L’espressione utilizzata fa sì che la portata applicativa della disposizione risulti particolarmente
ampia e flessibile, consentendo a uno Stato di attivare una procedura di assistenza anche con
riguardo a imposte e tasse di ogni genere, per il perseguimento di scopi nazionali. Inoltre l’esame
letterale dell’articolo 26, nell’attuale formulazione, consente di ritenere che lo scambio di
informazioni possa essere attuato anche in ordine a ipotesi di elusione fiscale, purché l’ordinamento
nazionale contenga una specifica norma antielusiva.
Tutti i Paesi convenzionati con l’Italia consentono lo scambio d’informazioni per l’applicazione
delle norme interne e di quelle previste dalle Convenzioni. Esistono, tuttavia, alcune eccezioni4, per
le quali l’assistenza è limitata soltanto al campo di applicazione delle norme convenzionali.

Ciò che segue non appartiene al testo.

-- ==== Sys2Proof/Tests/Slice0.lean ====
section
/-! SUPPORT. Tests of the model: ill-formed commands, the manual's worked examples, one or two steps of each
command, and for each obligation a state that meets its hypotheses. -/

namespace Sys2Proof.Tests

/- The tests are elaborated one after another: in parallel each waits in a thread of its own for the kernel, and
the package as one text then asks for more threads than its memory limit gives. -/
set_option Elab.async false

open Sys2Proof.Machine

/-! ### Well-formedness: each check refuses a term -/

theorem test_wf_order_frame :
    (Instr.orderFrameReceived 0 0x0007 0x0002 [1, 2] 0).wellFormed = true ∧
    (Instr.orderFrameReceived 0 0x0007 0x0002 [1] 0).wellFormed = false ∧
    (Instr.orderFrameReceived 0 0x0007 0x0002 [1, 2] 0
      #v[none, some { header := 0, control := 1, body := [], check := 0 }, none, none]).wellFormed = false := by
  decide

theorem test_wf_minor_frame :
    (Instr.minorFrameDelivered 0 [1, 2, 3, 4]).wellFormed = true ∧
    (Instr.minorFrameDelivered 0 [1, 2, 3]).wellFormed = false ∧
    (Instr.minorFrameDelivered 0 (List.replicate 1025 0)).wellFormed = false := by decide +kernel

/-- No bit has arrived on any trunk. -/
def bits0 : Vector Nat 4 := Vector.replicate 4 0

theorem test_wf_restart :
    (Instr.restart 1 bits0).wellFormed = true ∧ (Instr.restart 10 bits0).wellFormed = true ∧
    (Instr.restart 0 bits0).wellFormed = false ∧ (Instr.restart 11 bits0).wellFormed = false := by decide

theorem test_wf_order_steps :
    (Instr.setTrunk 0 5).wellFormed = true ∧ (Instr.setTrunk 0 6).wellFormed = false ∧
    (Instr.setTrunk 0 0).wellFormed = false ∧ (Instr.unbindSource 1).wellFormed = true ∧
    (Instr.unbindSource 3).wellFormed = false := by decide

theorem test_wf_reply_records :
    (Instr.readBank 64).wellFormed = true ∧ (Instr.readBank 65).wellFormed = false ∧
    (Instr.readStatus 5).wellFormed = true ∧ (Instr.readStatus 6).wellFormed = false ∧
    (Instr.roomNotice 63).wellFormed = true ∧ (Instr.roomNotice 64).wellFormed = false := by decide

/-! ### Small states -/

/-- The state a command leaves. -/
def after (c : Instr) (s : State) : State :=
  match exec c s with
  | .next u => u
  | .fault _ => s
  | .refused _ => s

/-- A profile of 4 words of 8 bits with the sync pattern 0FAF3H, tolerance 1. -/
def small (verify flywheel tagPos : Nat) : Profile :=
  { enable := true, width := 8, words := 4, syncWords := 2, pattern := 0xFAF3, tolerance := 1,
    verify := verify, flywheel := flywheel, tagPos := tagPos }

/-- A profile of 8-bit words long enough for the manual's format F2. -/
def wide : Profile := { small 2 2 0 with words := 7 }

/-- Stretches that miss, match exactly, and match with one differing bit. -/
def badBits : Window := 0x00F300000000
def goodBits : Window := 0xFAF300000000
def nearBits : Window := 0xFAF200000000

/-- A receiver in a synchronizer state with its boundary at bit 100 where it has one. -/
def rx (p : Profile) (sync : SyncState) (hits misses : Nat) : Receiver :=
  { Receiver.powerOn with
    profile := p, sync := sync, hits := hits, misses := misses, arrived := 100, resume := 80,
    boundary := if sync.atBoundary then some 100 else none }

/-- The part with one receiver set on trunk T0. -/
def withRx (x : Receiver) : State := State.reset.setReceiver 0 x

/-- A link that is UP with credits and records waiting. -/
def upLink (credits : Nat) (control sample : List Record) : LinkTx :=
  { LinkTx.powerOn with state := .up, ready := true, credits := credits, control := control, sample := sample }

/-- An order from T0 without a tag, replying on L0. -/
def order (code : Nat) (body : List Word) : QueuedOrder :=
  { trunk := 0, header := BitVec.ofNat 16 (code * 256), control := BitVec.ofNat 16 body.length, body := body }

/-- An order in execution, with L0 UP. -/
def executing (o : QueuedOrder) (s : State) : State := (s.setLink 0 (upLink 0 [] [])).setEngine (.executing o)

/-- The header of the manual's format F2 (section 3.8). -/
def f2Header : Header := { length := 4, idPos := 3, idBase := 0, verify := 2, missLimit := 2, probation := 2 }

/-- The slot map of the manual's format F2 (section 3.8). -/
def f2Slots : List SlotEntry :=
  [ { pos := 5, interval := 1, offset := 0, param := 100, piece := 0 },
    { pos := 6, interval := 2, offset := 1, param := 101, piece := 0 },
    { pos := 7, interval := 4, offset := 1, param := 102, piece := 0 },
    { pos := 7, interval := 4, offset := 3, param := 102, piece := 1 } ]

/-- The parameter list of the manual's format F2 (section 3.8). -/
def f2Params : List ParamDef :=
  [ { number := 100, pieces := 1, signed := false, link := 0, emission := .every, limits := none },
    { number := 101, pieces := 1, signed := false, link := 0, emission := .nth 4, limits := none },
    { number := 102, pieces := 2, signed := true, link := 1, emission := .change 10,
      limits := some { lo := -500, hi := 500, persistence := 3 } } ]

/-- The content of the manual's format F2. -/
def f2Bank : Bank := { header := some f2Header, slots := f2Slots, params := f2Params }

/-- A COMMITTED format slot that holds F2's content in bank A, with an EMPTY standby. -/
def f2Format : FormatSlot := { FormatSlot.powerOn with bankA := f2Bank }

/-- A format slot whose standby, bank B, holds F2's content in a standby state. -/
def f2Standby (st : Standby) : FormatSlot := { FormatSlot.powerOn with bankB := f2Bank, standby := st }

/-- A format slot with F2's content in both banks. -/
def f2Both (st : Standby) (probation : Option Nat) : FormatSlot :=
  { active := .a, bankA := f2Bank, bankB := f2Bank, standby := st, probation := probation }

/-- A row bound to F0 in a cycle state. -/
def rowIn (cycle : CycleState) (expected check miss current : Nat) : Row :=
  { tag := none, format := 0, cycle := cycle, expected := expected, check := check, miss := miss,
    current := current, cycleCount := 5, losses := 0, mismatches := 0, broken := 0 }

/-- T0 LOCKED on the wide profile, row 0 bound to F0, which has F2's content active with fresh runtimes. -/
def tracked (x : Row) (f : FormatSlot) : State :=
  ((((withRx { rx wide .locked 0 0 with frame := some { start := 100, mark := false } }).setRow 0 0 (some x)).setFormat
    0 f).setContexts 0 (emptyContexts f.activeBank)).setRuntimes 0 (freshRuntimes f.activeBank)

/-- A frame of the wide profile with an ID word and the three words of F2's slots. -/
def frameOf (id a b c : Word) : List Word := [0xFA, 0xF3, id, 0, a, b, c]

/-! ### The manual's examples -/

/-- The row: expected number, check count, miss count, current number, cycle count, ID mismatches. -/
def traced (s : State) : Option (CycleState × List Nat) :=
  (s.row 0 0).map (fun y => (y.cycle, [y.expected, y.check, y.miss, y.current, y.cycleCount.toNat,
    y.mismatches.toNat]))

/-- One frame of the sequence of section 2.3.4 for a row `x`. -/
def oneFrame (x : Row) (id : Word) : Option (CycleState × List Nat) :=
  traced (after (.minorFrameDelivered 0 (frameOf id 1 2 3)) (tracked x f2Format))

theorem test_acquisition_steps_1_to_4 :
    oneFrame (rowIn .search 0 0 0 0) 7 = some (.search, [0, 0, 0, 0, 5, 0]) ∧
    oneFrame (rowIn .search 0 0 0 0) 2 = some (.check, [3, 1, 0, 2, 5, 0]) ∧
    oneFrame (rowIn .check 3 1 0 2) 3 = some (.locked, [0, 0, 0, 3, 6, 0]) ∧
    oneFrame (rowIn .locked 0 0 0 3) 0 = some (.locked, [1, 0, 0, 0, 5, 0]) := by decide +kernel

theorem test_acquisition_steps_5_to_8 :
    oneFrame (rowIn .locked 1 0 0 0) 9 = some (.locked, [2, 0, 1, 1, 5, 1]) ∧
    oneFrame (rowIn .locked 2 0 1 1) 2 = some (.locked, [3, 0, 0, 2, 5, 0]) ∧
    oneFrame (rowIn .locked 3 0 0 2) 0 = some (.locked, [0, 0, 1, 3, 6, 1]) ∧
    oneFrame (rowIn .locked 0 0 1 3) 1 = some (.search, [0, 0, 0, 0, 5, 1]) := by decide +kernel

/-- Two entries at one position. -/
def slotAt (interval offset : Nat) : SlotEntry :=
  { pos := 5, interval := interval, offset := offset, param := 0, piece := 0 }

/-- Table 3-2. -/
theorem test_overlap_table :
    overlaps (slotAt 1 0) (slotAt 8 5) = true ∧ overlaps (slotAt 4 1) (slotAt 6 3) = true ∧
    overlaps (slotAt 4 1) (slotAt 6 2) = false ∧ overlaps (slotAt 4 1) (slotAt 4 3) = false ∧
    overlaps (slotAt 2 0) (slotAt 8 6) = true ∧ overlaps (slotAt 3 2) (slotAt 4 1) = true ∧
    overlaps (slotAt 16 0) (slotAt 16 0) = true := by decide +kernel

Recentemente l’Ocse ha pubblicato un modello di accordo per lo scambio di informazioni in
materia fiscale (Agreement on exchange of information on tax matters), alla cui predisposizione
hanno contribuito, oltre ai rappresentanti di numerosi Paesi membri dell’Ocse, anche Stati non
aderenti e rientranti fino a pochi mesi fa nella black list dei Paesi non cooperativi. L’accordo è stato
predisposto sia come modello per i trattati bilaterali che per quelli multilaterali, laddove la parte che
aderisce al trattato multilaterale si obbliga soltanto nei confronti dei soggetti con cui vuole stipulare
un accordo specificando, nel documento di ratifica, il soggetto o i soggetti verso cui si vuole
obbligare.
Va segnalato, infine, che la nuova versione del Modello Ocse (2005) presenta una revisione
dell’articolo 26 in materia di scambio di informazioni, che include due nuovi paragrafi. Il
paragarafo 4 ribadisce che in nessun caso l’Autorità interpellata potrà rifiutarsi di fornire
l’informazione per il solo fatto che queste non sono utili alla propria Amministrazione fiscale. Il
paragrafo 5 dispone espressamente che non potranno essere rifiutate informazioni alle omologhe
autorità estere soltanto perché detenute da banche, istituti finanziari, agenti o fiduciari. Tale
disposizione che, di fatto, sgretola ogni resistenza fondata sulla tutela del segreto bancario, sarà
tuttavia efficace soltanto a seguito della revisione dei trattati attualmente vigenti o della stipula di
nuove Convenzioni. Peraltro è bene precisare che il contenuto dell’accordo non è affatto vincolante
per i Paesi contraenti, ma rappresenta soltanto ciò che l’Ocse raccomanda come standard ideale per
realizzare un effettivo scambio di informazioni.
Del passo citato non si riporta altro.